XCP-ng 8.2 Rolling Update Error

cyrus104

Is there a way to look up OpaqueRef and does it point to a specific service/host/vm/etc?
I checked all running vms including XO and XCP-ng, 33GB assigned / being used. Each host has 64GB of RAM. I do have cores over-provisioned if all the VMs are forced onto one host but I can fix that. With a rolling update dividing VMs among the 2/3 hosts at a given time, there shouldn't be an over-provision of cores.

olivierlambert

I don't remember where to check OpaqueRef

Try to find the error in XCP-ng host logs (/var/log/xensource.log) you might have more details

cyrus104

There are more debug messages but these seem like the most relevant.

Apr  3 20:02:18 localhost xapi: [debug||1864 ||vgpuops] vGPUs allocated to VM (OpaqueRef:ee6254af-44af-4bcf-8382-d9b7542d2b3c) are:
Apr  3 20:02:56 localhost xapi: [ warn||1864 ||rbac_audit] cannot marshall arguments for the action VM.migrate_send: name and value list lengths don't match. str_names=[session_id,vm,dest,live,vdi_map,vif_map,options,vgpu_map,], xml_values=[S(OpaqueRef:4489cc5b-fbe9-44d4-a60f-627b8960338f),S(OpaqueRef:ee6254af-44af-4bcf-8382-d9b7542d2b3c),{SM:S(http://10.100.10.31/services/SM?session_id=OpaqueRef:cd0a7342-5155-434d-a8ca-2e9f7dcf8460);host:S(OpaqueRef:ac2e50bc-1f80-417a-8eea-a7ce955d4c24);xenops:S(http://10.100.10.31/services/xenops?session_id=OpaqueRef:cd0a7342-5155-434d-a8ca-2e9f7dcf8460);session_id:S(OpaqueRef:cd0a7342-5155-434d-a8ca-2e9f7dcf8460);master:S(http://10.100.10.31/)},B(true),{OpaqueRef:a4398d4e-946c-4c83-ad5f-b4dc1c3ddeee:S(OpaqueRef:4c00dfd9-a30c-47a4-8367-e8a7d7c53cb6);OpaqueRef:188682c3-1b45-4ae4-98cf-0dfff1d90d56:S(OpaqueRef:4c00dfd9-a30c-47a4-8367-e8a7d7c53cb6)},{},{force:S(false)},]

olivierlambert

Those 2 lines aren't relevant at all indeed. Can you copy more lines in https://paste.vates.fr/ for example.

cyrus104

@olivierlambert
https://paste.vates.fr/?f2f854418b6493c8#B1Wrjkb9wVQTY1BKvTvcz1r4WZmXHnTB2n52UjLx4Rof

I used: cat /var/log/xensource.log | grep -i ee6254af-44af-4bcf-8382-d9b7542d2b3c

The logs I sent are from host 1, not sure if I need to run that command on all of the hosts.

olivierlambert

You are in HA. Please disable HA first before doing a rolling pool update.

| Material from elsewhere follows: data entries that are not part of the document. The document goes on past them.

-- ==== Sys2Proof/Certificates/Slice0/Obligations.lean ====
section
/-! DEFINITION. The statements for the provers. Each docstring names the rules it formalises. A response is spoken of through
`t.resp`; a field the rule leaves undefined is not mentioned, except where a statement says that it is the free value. -/

open Sys2Proof Sys2Proof.Machine

/-! ### Encoding -/

/-- Decoding the packed word of a well-formed command gives the command back, for every port width and every operand the
encoding admits (R73 to R76). -/
def Obligations.DecodingInvertsEncoding : Prop :=
  ∀ (w : PortWidths) (i : Instr), i.wellFormed w → decodePacked w (encodePacked w i) = .instr i

/-- Words written out from the field layout of R74 decode to the commands they stand for, one of each opcode (R76). -/
def Obligations.WordsOfTheSpecDecode : Prop :=
  decodePacked .table 0x100080000 = .instr (.translate (-524288)) ∧
  decodePacked .table 0x2000FFFFF = .instr (.resolve (-1)) ∧
  decodePacked .table 0x300000009 = .instr (.touch 9) ∧
  decodePacked .table 0x400000010 = .instr (.handleFault 16) ∧
  decodePacked .table 0x50FB00000 = .instr (.decode 0b11111011) ∧
  decodePacked .table 0x621500000 = .instr (.setPresent 0b10101 false) ∧
  decodePacked .table 0x7F1500000 = .instr (.setFrame 0b10101 15) ∧
  decodePacked .table 0x1FAB01000 = .instr (.translate 4096)

/-- A field a command does not use is ignored (R73, R75): two records that agree in the opcode and in the fields the
command reads stand for the same command. -/
def Obligations.UnusedFieldsAreIgnored : Prop :=
  ∀ c d : Command, c.op = d.op →
    (1 ≤ c.op.toNat → c.op.toNat ≤ 4 → c.addr = d.addr) →
    (5 ≤ c.op.toNat → c.op.toNat ≤ 7 → c.raw = d.raw) →
    (c.op.toNat = 6 → c.val % 2 = d.val % 2) → (c.op.toNat = 7 → c.val = d.val) →
    decodeCommand c = decodeCommand d

/-- R77: opcodes `0x0` and `0x8` to `0xF` are reserved; presented to a block that has not panicked, such a command answers
ILLEGAL_COMMAND (status 5) and changes no state; the all-zero word is not a command. (Status numbers: R79.) -/
def Obligations.ReservedOpcodesAreIllegal : Prop :=
  (∀ (s : State) (c : Command) (rest : List HostMove),
    s.host = .command c :: rest → s.fatal = false → (c.op.toNat = 0 ∨ 8 ≤ c.op.toNat) →
    ∃ t, step s = .next t ∧ t.resp = { s.freeResponse with status := .illegalCommand } ∧
      SameBlock s t ∧ t.host = rest) ∧
  (∀ w : PortWidths, decodePacked w 0 = .rejected (.reservedOpcode 0#4)) ∧ Status.illegalCommand.code = 5#3

/-! ### The step -/

/-- A step runs the command that the host presents (R58, R62, R248): when the record decodes to `i`, the step is `exec i` with
the record taken off the host's moves. With no move the block waits (the model's choice, assumption 4). -/
def Obligations.StepRunsTheDecodedCommand : Prop :=
  (∀ (s : State) (c : Command) (rest : List HostMove) (i : Instr),
    s.host = .command c :: rest → decodeCommand c = .instr i → step s = exec i { s with host := rest }) ∧
  (∀ s : State, s.host = [] → step s = .next s)

/-- A word of the opcode table placed as the host's next command runs as the command it decodes to (R74, R76). -/
def Obligations.PlacedTableWordRuns : Prop :=
  ∀ (s : State) (nbits w : Nat) (i : Instr), decodeTableWord nbits w = some i →
    step (s.withFetchWord nbits w) = exec i s

/-- Every command answers or is refused, and the only refusal is that of HANDLE_FAULT or RESOLVE on a page that is already
resident (R164, R194, R198, R253). -/
def Obligations.EveryCommandAnswersOrIsRefusedForAResidentPage : Prop :=
  ∀ (i : Instr) (s : State),
    (∃ t, exec i s = .next t) ∨
    (∃ v : Nat, v ∈ s.resident.map Prod.fst ∧ exec i s = .refused (.pageAlreadyResident v) ∧
      (i = .handleFault v ∨ ∃ va : Int, i = .resolve va ∧ va.toNat / 2 ^ s.cfg.space.offsetBits = v))

/-- A reset rebuilds the whole state from the image (R240, R246), keeps the configuration (assumption 15), and clears
`fatal`; an image outside the premises of R241, orders that do not list the sets of R243 and R244, and a table not in rising
order of the VPN are refused (assumption 9; U1 to U3 say so of the premises). -/
def Obligations.ResetRebuildsTheState : Prop :=
  ∀ (s : State) (img : ResetImage) (rest : List HostMove), s.host = .reset img :: rest →
    (launchAdmitted s.cfg img → ∃ t, step s = .next t ∧ t.cfg = s.cfg ∧ t.pt = img.ptInit ∧
      t.resident.map Prod.fst = img.initOrder ∧
      (∀ x ∈ t.resident, ∃ e, ptRead img.ptInit x.1 = some e ∧ e.present = true ∧ e.frame = x.2) ∧
      t.freeFrames = img.freeOrder ∧ t.fatal = false ∧ t.host = rest) ∧
    (¬ launchAdmitted s.cfg img → step s = .refused .launchRefused)

/-! ### The codec -/

/-- DECODE answers the frame field and the five control bits at their fixed positions and changes nothing (R120). -/
def Obligations.DecodeAnswersEveryField : Prop :=
  ∀ (s : State) (raw : Nat), s.fatal = false →
    ∃ t, exec (.decode raw) s = .next t ∧ t.resp.status = .ok ∧
      t.resp.frame = raw % 2 ^ s.cfg.space.frameBits ∧
      t.resp.present = raw.testBit s.cfg.space.frameBits ∧
      t.resp.protection = raw.testBit (s.cfg.space.frameBits + 1) ∧
      t.resp.modified = raw.testBit (s.cfg.space.frameBits + 2) ∧
      t.resp.referenced = raw.testBit (s.cfg.space.frameBits + 3) ∧
      t.resp.cacheDisabled = raw.testBit (s.cfg.space.frameBits + 4) ∧ OnlyAnswers s t

/-- R121 (the spec's inference from R120 and R70): DECODE is the inverse of packing, for every frame below `2^fb` and every
value of the five bits. -/
def Obligations.DecodeInvertsPacking : Prop :=
  ∀ (s : State) (f : Nat) (p r m a c : Bool), s.fatal = false → f < 2 ^ s.cfg.space.frameBits →
    ∃ t, exec (.decode (f ||| p.toNat <<< s.cfg.space.frameBits ||| r.toNat <<< (s.cfg.space.frameBits + 1)
        ||| m.toNat <<< (s.cfg.space.frameBits + 2) ||| a.toNat <<< (s.cfg.space.frameBits + 3)
        ||| c.toNat <<< (s.cfg.space.frameBits + 4))) s = .next t ∧
      t.resp.status = .ok ∧ t.resp.frame = f ∧ t.resp.present = p ∧ t.resp.protection = r ∧ t.resp.modified = m ∧
      t.resp.referenced = a ∧ t.resp.cacheDisabled = c

/-- R123 (the spec's inference from R120 and R122): SET_PRESENT answers the raw word with bit `fb` equal to the value and
every other bit, the uninterpreted ones too, as it was; so DECODE of the result agrees in every other field. It changes
nothing. -/
def Obligations.SetPresentAssignsOnlyThePresentBit : Prop :=
  ∀ (s : State) (raw : Nat) (value : Bool), s.fatal = false →
    ∃ t, exec (.setPresent raw value) s = .next t ∧ t.resp.status = .ok ∧
      t.resp.raw.testBit s.cfg.space.frameBits = value ∧
      (∀ i, i ≠ s.cfg.space.frameBits → t.resp.raw.testBit i = raw.testBit i) ∧
      (∃ d e, exec (.decode raw) s = .next d ∧ exec (.decode t.resp.raw) s = .next e ∧
        e.resp.present = value ∧ e.resp.frame = d.resp.frame ∧ e.resp.protection = d.resp.protection ∧
        e.resp.modified = d.resp.modified ∧ e.resp.referenced = d.resp.referenced ∧
        e.resp.cacheDisabled = d.resp.cacheDisabled) ∧
      OnlyAnswers s t

/-- R125 (the spec's inference from R120 and R124): SET_FRAME with a frame that fits answers the raw word whose frame field
is the new frame and whose bits from `fb` up are as they were; so DECODE of the result agrees in all five control bits. It
changes nothing. -/
def Obligations.SetFrameReplacesOnlyTheFrameField : Prop :=
  ∀ (s : State) (raw newFrame : Nat), s.fatal = false → newFrame < 2 ^ s.cfg.space.frameBits →
    ∃ t, exec (.setFrame raw newFrame) s = .next t ∧ t.resp.status = .ok ∧
      t.resp.raw % 2 ^ s.cfg.space.frameBits = newFrame ∧
      (∀ i, s.cfg.space.frameBits ≤ i → t.resp.raw.testBit i = raw.testBit i) ∧
      (∃ d e, exec (.decode raw) s = .next d ∧ exec (.decode t.resp.raw) s = .next e ∧
        e.resp.frame = newFrame ∧ e.resp.present = d.resp.present ∧ e.resp.protection = d.resp.protection ∧
        e.resp.modified = d.resp.modified ∧ e.resp.referenced = d.resp.referenced ∧
        e.resp.cacheDisabled = d.resp.cacheDisabled) ∧
      OnlyAnswers s t

/-- R126 (the signal is the spec's decision D13): a frame that does not fit `frame_bits` is never masked: SET_FRAME answers
INVALID_CONFIGURATION and no raw word (the raw field keeps its free value), and the condition is `new_frame >= frame_count`.
-/
def Obligations.SetFrameOverflowIsAnError : Prop :=
  ∀ (s : State) (raw newFrame : Nat), s.fatal = false → s.cfg.space.frameCount ≤ newFrame →
    ∃ t, exec (.setFrame raw newFrame) s = .next t ∧
      t.resp = { s.freeResponse with status := .invalidConfiguration } ∧ OnlyAnswers s t

/-- R129 (the order clause is the spec's inference from R123 and R125): the raw word of a loaded page is the base with the
frame field and the present bit cleared, the frame and the present bit put in; the order of the two steps does not matter. -/
def Obligations.LoadedRawWordIsTheComposition : Prop :=
  ∀ (fb base f : Nat), f < 2 ^ fb →
    loadRaw fb base f = (clearBits (clearBits base (2 ^ fb - 1)) (1 <<< fb)) ||| f ||| (1 <<< fb) ∧
    setPresent fb (setFrame fb base f) true = setFrame fb (setPresent fb base true) f ∧
    (∀ i, (loadRaw fb base f).testBit i =
      if i < fb then f.testBit i else if i = fb then true else base.testBit i)

/-! ### TRANSLATE -/

/-- TRANSLATE of an address in range whose entry is present with a frame in range answers OK with the six components, and
changes nothing (R140, R142, R145). -/
def Obligations.TranslateAnswersThePhysicalAddress : Prop :=
  ∀ (s : State) (va : Nat) (e : Entry), s.fatal = false → va < 2 ^ s.cfg.space.virtualAddressBits →
    ptRead s.pt (va / 2 ^ s.cfg.space.offsetBits) = some e → e.present = true → e.frame < s.cfg.space.frameCount →
    ∃ t, exec (.translate va) s = .next t ∧
      Gives t.resp
        { vpn := va / 2 ^ s.cfg.space.offsetBits, offset := va % 2 ^ s.cfg.space.offsetBits, frame := e.frame,
          pa := e.frame * 2 ^ s.cfg.space.offsetBits + va % 2 ^ s.cfg.space.offsetBits, va := va, raw := e.raw } ∧
      OnlyAnswers s t

/-- R141: the range check comes before any look at the table. TRANSLATE answers ADDRESS_OUT_OF_RANGE, with no other defined
field, exactly when the address is negative or above `2^virtual_address_bits - 1`, whatever the table holds, and nothing
changes. -/
def Obligations.AddressOutOfRangeExactlyOutsideTheRange : Prop :=
  ∀ (s : State) (va : Int), s.fatal = false →
    ∃ t, exec (.translate va) s = .next t ∧ OnlyAnswers s t ∧
      (t.resp.status = .addressOutOfRange ↔ va < 0 ∨ va > 2 ^ s.cfg.space.virtualAddressBits - 1) ∧
      (va < 0 ∨ va > 2 ^ s.cfg.space.virtualAddressBits - 1 →
        t.resp = { s.freeResponse with status := .addressOutOfRange })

This error comes from HA: if the host is down for a reboot, then if there's a failure on the extra left host, you won't have enough memory to get the HA plan to be deployed.

edit: I'm opening an issue on XO GH repo to check and disable HA before doing RPU. Thanks for the feedback!

cyrus104

@olivierlambert
Awesome, thanks for helping to troubleshoot. I'll go a head and disable that then do the update.

I've been having to switch between XO and XCP-ng Center to get certain features to work.

The HA configuration in Center is super easy with good feedback on the heartbeat, will this type of info be incorporated into XO?
The in trying to troubleshoot this I was looking at the VM memory options and the XO vs XCP-ng Center set fixed memory vs automatic is much easier in Memory.
XO detects that all of my VMs properly have the management agent installed (with ip, os, and agent version being reported), XCP-ng Center only reports 1/4 of the VMs having the management agent installed.

olivierlambert

We are aware of those shortcoming and they'll be fixed in XO 6

olivierlambert

In copy @pdonias and @julien-f so they'll check if we got this noted for XO 6

cyrus104

Great to hear, looking forward to the updates.